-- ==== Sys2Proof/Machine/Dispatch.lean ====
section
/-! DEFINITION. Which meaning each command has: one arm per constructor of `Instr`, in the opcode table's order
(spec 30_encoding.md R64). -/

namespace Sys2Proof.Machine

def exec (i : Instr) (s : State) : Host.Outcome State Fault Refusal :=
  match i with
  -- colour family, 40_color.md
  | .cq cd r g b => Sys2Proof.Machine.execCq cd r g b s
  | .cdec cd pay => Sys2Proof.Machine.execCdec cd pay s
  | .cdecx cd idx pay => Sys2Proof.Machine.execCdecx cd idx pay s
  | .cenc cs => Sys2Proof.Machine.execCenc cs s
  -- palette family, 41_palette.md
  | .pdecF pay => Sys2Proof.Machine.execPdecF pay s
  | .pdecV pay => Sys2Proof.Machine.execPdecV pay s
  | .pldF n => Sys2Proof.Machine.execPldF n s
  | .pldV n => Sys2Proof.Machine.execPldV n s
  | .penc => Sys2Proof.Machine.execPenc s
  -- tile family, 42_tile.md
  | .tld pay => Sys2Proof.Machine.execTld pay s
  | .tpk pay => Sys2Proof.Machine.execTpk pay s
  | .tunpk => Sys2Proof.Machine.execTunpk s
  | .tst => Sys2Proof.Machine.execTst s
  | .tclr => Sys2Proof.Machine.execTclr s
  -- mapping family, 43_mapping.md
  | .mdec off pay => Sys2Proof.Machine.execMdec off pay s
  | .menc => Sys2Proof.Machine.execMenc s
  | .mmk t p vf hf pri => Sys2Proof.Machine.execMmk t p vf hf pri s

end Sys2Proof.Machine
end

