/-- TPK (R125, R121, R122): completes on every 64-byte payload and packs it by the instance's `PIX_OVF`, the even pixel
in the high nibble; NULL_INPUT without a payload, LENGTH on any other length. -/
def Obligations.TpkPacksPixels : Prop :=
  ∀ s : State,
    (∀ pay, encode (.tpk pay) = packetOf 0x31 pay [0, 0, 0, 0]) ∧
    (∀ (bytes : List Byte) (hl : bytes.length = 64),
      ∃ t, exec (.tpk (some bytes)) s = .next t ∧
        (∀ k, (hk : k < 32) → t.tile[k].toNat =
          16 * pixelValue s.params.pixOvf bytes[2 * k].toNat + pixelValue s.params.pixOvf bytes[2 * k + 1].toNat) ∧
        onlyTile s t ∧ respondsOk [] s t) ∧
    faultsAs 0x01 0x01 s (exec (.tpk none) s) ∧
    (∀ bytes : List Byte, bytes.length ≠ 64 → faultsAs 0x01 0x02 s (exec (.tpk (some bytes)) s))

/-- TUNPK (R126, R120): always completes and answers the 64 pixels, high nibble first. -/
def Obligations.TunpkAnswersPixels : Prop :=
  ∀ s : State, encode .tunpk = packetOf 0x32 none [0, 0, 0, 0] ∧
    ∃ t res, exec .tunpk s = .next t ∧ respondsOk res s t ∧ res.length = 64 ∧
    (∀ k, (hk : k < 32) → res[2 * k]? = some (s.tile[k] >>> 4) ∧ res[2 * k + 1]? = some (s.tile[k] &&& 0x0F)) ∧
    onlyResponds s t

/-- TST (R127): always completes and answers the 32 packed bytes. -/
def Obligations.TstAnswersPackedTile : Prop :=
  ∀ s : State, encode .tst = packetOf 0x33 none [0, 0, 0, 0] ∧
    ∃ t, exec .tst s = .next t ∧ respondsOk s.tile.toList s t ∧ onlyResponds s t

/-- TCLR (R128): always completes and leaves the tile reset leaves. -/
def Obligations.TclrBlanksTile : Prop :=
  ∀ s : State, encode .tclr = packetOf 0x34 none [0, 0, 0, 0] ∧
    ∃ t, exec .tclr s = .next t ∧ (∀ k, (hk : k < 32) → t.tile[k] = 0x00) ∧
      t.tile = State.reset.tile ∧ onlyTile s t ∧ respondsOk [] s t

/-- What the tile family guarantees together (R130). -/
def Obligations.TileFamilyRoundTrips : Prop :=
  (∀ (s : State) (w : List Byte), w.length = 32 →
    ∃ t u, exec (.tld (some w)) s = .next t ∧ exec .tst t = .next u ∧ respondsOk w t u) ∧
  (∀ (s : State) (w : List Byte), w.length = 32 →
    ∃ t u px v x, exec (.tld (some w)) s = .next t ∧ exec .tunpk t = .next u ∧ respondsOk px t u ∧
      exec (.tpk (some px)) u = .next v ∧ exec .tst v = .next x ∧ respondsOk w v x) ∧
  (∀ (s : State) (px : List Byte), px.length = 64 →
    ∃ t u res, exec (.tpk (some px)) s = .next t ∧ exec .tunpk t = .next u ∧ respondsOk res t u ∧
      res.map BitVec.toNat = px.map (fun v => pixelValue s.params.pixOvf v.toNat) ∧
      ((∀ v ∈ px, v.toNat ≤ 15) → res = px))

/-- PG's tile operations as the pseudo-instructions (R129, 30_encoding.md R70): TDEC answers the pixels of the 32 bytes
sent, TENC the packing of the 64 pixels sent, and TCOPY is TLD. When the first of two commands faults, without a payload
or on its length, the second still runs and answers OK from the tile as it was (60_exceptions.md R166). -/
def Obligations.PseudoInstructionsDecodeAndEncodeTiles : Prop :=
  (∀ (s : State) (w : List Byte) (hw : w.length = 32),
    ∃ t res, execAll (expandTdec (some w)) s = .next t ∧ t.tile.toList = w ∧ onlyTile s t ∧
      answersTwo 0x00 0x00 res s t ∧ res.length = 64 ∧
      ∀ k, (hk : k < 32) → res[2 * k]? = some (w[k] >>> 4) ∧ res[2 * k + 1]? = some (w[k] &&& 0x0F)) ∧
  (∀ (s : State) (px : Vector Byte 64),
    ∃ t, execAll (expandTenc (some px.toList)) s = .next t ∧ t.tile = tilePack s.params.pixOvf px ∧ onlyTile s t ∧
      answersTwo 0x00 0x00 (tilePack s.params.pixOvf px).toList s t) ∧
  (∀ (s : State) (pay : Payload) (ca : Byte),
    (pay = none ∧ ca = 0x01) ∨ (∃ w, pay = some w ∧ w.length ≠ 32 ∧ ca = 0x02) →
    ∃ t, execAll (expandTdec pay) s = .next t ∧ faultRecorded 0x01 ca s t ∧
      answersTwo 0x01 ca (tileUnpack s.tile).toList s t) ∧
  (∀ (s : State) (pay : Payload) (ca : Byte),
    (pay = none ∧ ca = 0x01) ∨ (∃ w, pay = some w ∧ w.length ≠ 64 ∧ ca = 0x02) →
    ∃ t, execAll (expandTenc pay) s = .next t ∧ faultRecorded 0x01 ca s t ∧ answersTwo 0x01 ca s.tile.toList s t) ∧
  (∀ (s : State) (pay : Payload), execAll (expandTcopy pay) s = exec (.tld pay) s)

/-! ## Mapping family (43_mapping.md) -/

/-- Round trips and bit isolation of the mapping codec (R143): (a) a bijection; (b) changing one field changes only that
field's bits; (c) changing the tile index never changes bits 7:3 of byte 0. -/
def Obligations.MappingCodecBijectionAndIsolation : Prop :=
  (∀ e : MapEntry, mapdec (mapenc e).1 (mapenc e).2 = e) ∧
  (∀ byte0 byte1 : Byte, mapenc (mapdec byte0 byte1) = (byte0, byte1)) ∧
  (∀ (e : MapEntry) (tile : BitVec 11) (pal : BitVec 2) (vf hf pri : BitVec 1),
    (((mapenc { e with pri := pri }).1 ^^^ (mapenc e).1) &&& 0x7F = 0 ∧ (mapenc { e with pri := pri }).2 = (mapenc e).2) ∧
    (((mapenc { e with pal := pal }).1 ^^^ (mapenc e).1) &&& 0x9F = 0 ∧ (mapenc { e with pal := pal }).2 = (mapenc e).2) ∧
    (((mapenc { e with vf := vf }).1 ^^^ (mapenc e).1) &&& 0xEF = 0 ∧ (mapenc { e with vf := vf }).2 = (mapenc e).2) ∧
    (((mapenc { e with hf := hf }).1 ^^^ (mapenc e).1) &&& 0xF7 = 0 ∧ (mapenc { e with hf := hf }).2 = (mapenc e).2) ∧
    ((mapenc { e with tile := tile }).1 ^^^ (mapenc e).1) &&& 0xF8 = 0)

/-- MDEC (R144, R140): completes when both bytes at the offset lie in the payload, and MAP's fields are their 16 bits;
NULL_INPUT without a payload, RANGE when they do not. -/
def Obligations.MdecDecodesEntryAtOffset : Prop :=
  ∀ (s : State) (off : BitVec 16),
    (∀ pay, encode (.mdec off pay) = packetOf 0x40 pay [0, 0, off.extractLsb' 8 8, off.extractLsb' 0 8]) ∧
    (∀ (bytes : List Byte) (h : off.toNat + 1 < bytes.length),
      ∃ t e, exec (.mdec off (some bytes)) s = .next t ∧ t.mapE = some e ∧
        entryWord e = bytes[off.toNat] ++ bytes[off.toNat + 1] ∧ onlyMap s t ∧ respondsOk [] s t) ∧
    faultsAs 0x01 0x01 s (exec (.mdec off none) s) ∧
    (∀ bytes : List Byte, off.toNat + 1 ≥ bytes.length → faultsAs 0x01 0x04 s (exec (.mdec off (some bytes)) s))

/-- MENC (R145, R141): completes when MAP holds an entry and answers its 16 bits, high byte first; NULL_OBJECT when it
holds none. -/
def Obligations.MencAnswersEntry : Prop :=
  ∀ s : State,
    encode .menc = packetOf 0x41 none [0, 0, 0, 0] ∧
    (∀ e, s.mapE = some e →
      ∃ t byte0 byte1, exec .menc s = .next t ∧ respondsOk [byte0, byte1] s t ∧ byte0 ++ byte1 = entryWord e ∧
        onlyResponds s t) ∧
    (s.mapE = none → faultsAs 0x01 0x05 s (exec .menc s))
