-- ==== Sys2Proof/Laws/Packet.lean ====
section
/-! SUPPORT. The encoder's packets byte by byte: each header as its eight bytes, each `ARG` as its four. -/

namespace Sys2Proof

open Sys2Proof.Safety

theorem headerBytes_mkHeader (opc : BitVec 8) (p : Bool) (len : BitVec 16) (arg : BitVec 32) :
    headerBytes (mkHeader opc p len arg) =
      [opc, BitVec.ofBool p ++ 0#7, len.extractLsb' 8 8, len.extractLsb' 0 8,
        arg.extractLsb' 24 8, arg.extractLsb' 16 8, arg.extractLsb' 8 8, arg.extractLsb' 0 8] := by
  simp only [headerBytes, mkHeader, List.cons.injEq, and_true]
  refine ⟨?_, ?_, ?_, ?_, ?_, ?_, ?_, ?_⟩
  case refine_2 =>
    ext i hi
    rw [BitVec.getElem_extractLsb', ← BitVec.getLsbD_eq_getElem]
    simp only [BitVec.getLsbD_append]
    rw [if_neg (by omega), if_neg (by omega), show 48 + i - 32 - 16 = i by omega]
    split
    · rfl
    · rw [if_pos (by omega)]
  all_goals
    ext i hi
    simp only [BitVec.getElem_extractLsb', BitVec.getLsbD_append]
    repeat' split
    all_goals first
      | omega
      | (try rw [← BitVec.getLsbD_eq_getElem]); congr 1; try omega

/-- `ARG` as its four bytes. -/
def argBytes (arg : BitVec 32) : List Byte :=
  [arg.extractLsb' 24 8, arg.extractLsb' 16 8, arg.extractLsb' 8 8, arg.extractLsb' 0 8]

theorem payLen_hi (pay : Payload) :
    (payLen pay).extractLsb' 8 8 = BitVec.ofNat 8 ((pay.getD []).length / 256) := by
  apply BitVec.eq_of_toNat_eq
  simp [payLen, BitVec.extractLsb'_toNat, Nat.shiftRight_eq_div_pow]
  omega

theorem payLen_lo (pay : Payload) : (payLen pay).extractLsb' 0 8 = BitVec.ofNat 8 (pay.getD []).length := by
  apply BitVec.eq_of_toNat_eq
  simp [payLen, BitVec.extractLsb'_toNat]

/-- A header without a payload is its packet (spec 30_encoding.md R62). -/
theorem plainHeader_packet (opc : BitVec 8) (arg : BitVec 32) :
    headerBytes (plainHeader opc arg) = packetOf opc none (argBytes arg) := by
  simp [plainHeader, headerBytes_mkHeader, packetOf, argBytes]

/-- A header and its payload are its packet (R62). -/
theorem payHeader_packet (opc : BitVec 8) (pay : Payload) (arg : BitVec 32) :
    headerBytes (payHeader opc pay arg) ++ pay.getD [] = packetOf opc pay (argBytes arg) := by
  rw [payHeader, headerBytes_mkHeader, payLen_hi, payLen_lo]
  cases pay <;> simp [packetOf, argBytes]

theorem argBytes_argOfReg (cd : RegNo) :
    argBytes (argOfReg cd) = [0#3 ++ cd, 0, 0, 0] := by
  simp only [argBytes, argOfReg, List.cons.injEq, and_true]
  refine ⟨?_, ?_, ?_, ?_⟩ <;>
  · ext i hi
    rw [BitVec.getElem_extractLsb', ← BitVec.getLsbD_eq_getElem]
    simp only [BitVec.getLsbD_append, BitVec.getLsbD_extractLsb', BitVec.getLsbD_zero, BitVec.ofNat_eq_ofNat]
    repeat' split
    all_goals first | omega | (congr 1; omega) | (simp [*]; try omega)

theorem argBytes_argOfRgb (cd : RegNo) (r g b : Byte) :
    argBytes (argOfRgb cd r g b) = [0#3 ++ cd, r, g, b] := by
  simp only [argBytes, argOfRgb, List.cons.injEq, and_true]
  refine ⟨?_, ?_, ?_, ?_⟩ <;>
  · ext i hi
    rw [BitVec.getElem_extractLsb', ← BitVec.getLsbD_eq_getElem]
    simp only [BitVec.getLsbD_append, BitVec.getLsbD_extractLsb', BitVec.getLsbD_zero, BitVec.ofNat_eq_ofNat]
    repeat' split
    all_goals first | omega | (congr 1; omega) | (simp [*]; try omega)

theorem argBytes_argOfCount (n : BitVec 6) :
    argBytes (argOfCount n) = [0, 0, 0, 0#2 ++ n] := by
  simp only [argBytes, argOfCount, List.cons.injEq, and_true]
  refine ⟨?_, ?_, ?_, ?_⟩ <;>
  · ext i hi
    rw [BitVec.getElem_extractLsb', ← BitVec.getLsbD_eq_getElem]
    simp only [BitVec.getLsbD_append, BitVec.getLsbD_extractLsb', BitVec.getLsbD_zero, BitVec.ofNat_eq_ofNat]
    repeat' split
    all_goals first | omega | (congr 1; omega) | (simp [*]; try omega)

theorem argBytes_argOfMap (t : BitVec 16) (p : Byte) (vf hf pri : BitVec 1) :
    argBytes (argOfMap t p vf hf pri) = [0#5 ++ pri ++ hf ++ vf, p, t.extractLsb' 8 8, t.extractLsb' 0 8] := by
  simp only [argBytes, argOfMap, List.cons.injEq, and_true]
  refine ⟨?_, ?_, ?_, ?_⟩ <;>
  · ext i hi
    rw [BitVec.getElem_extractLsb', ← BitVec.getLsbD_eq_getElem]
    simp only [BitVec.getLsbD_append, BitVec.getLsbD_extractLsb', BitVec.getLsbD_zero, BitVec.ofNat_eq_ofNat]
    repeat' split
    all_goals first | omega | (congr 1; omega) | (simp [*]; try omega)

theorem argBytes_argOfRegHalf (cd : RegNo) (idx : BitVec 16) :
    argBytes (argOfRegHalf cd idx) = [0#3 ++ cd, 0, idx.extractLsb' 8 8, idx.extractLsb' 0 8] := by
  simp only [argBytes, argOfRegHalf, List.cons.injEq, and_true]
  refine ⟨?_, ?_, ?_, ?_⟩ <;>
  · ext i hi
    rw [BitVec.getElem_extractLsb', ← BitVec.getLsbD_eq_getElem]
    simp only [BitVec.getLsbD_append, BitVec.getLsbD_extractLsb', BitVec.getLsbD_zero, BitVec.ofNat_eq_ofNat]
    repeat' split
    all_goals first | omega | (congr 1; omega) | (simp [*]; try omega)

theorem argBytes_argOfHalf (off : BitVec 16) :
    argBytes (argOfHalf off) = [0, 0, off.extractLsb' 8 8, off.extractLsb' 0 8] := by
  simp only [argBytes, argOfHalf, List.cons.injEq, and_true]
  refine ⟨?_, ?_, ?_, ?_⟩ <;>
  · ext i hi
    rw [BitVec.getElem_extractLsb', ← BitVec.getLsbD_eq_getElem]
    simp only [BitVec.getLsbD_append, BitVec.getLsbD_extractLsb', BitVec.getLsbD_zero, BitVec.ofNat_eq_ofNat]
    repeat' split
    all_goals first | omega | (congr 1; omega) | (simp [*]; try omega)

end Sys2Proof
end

*WHAT TO DO*
Set the material down exactly as written, starting at its first line. The line containing "Sys2Proof.Machine.execTld pay s" is the last one to include.

*RESPONSE TO THIS TASK*
-- ==== Sys2Proof/Machine/Dispatch.lean ====
section
/-! DEFINITION. Which meaning each command has: one arm per constructor of `Instr`, in the opcode table's order
(spec 30_encoding.md R64). -/

namespace Sys2Proof.Machine

def exec (i : Instr) (s : State) : Host.Outcome State Fault Refusal :=
  match i with
  -- colour family, 40_color.md
  | .cq cd r g b => Sys2Proof.Machine.execCq cd r g b s
  | .cdec cd pay => Sys2Proof.Machine.execCdec cd pay s
  | .cdecx cd idx pay => Sys2Proof.Machine.execCdecx cd idx pay s
  | .cenc cs => Sys2Proof.Machine.execCenc cs s
  -- palette family, 41_palette.md
  | .pdecF pay => Sys2Proof.Machine.execPdecF pay s
  | .pdecV pay => Sys2Proof.Machine.execPdecV pay s
  | .pldF n => Sys2Proof.Machine.execPldF n s
  | .pldV n => Sys2Proof.Machine.execPldV n s
  | .penc => Sys2Proof.Machine.execPenc s
  -- tile family, 42_tile.md
  | .tld pay => Sys2Proof.Machine.execTld pay s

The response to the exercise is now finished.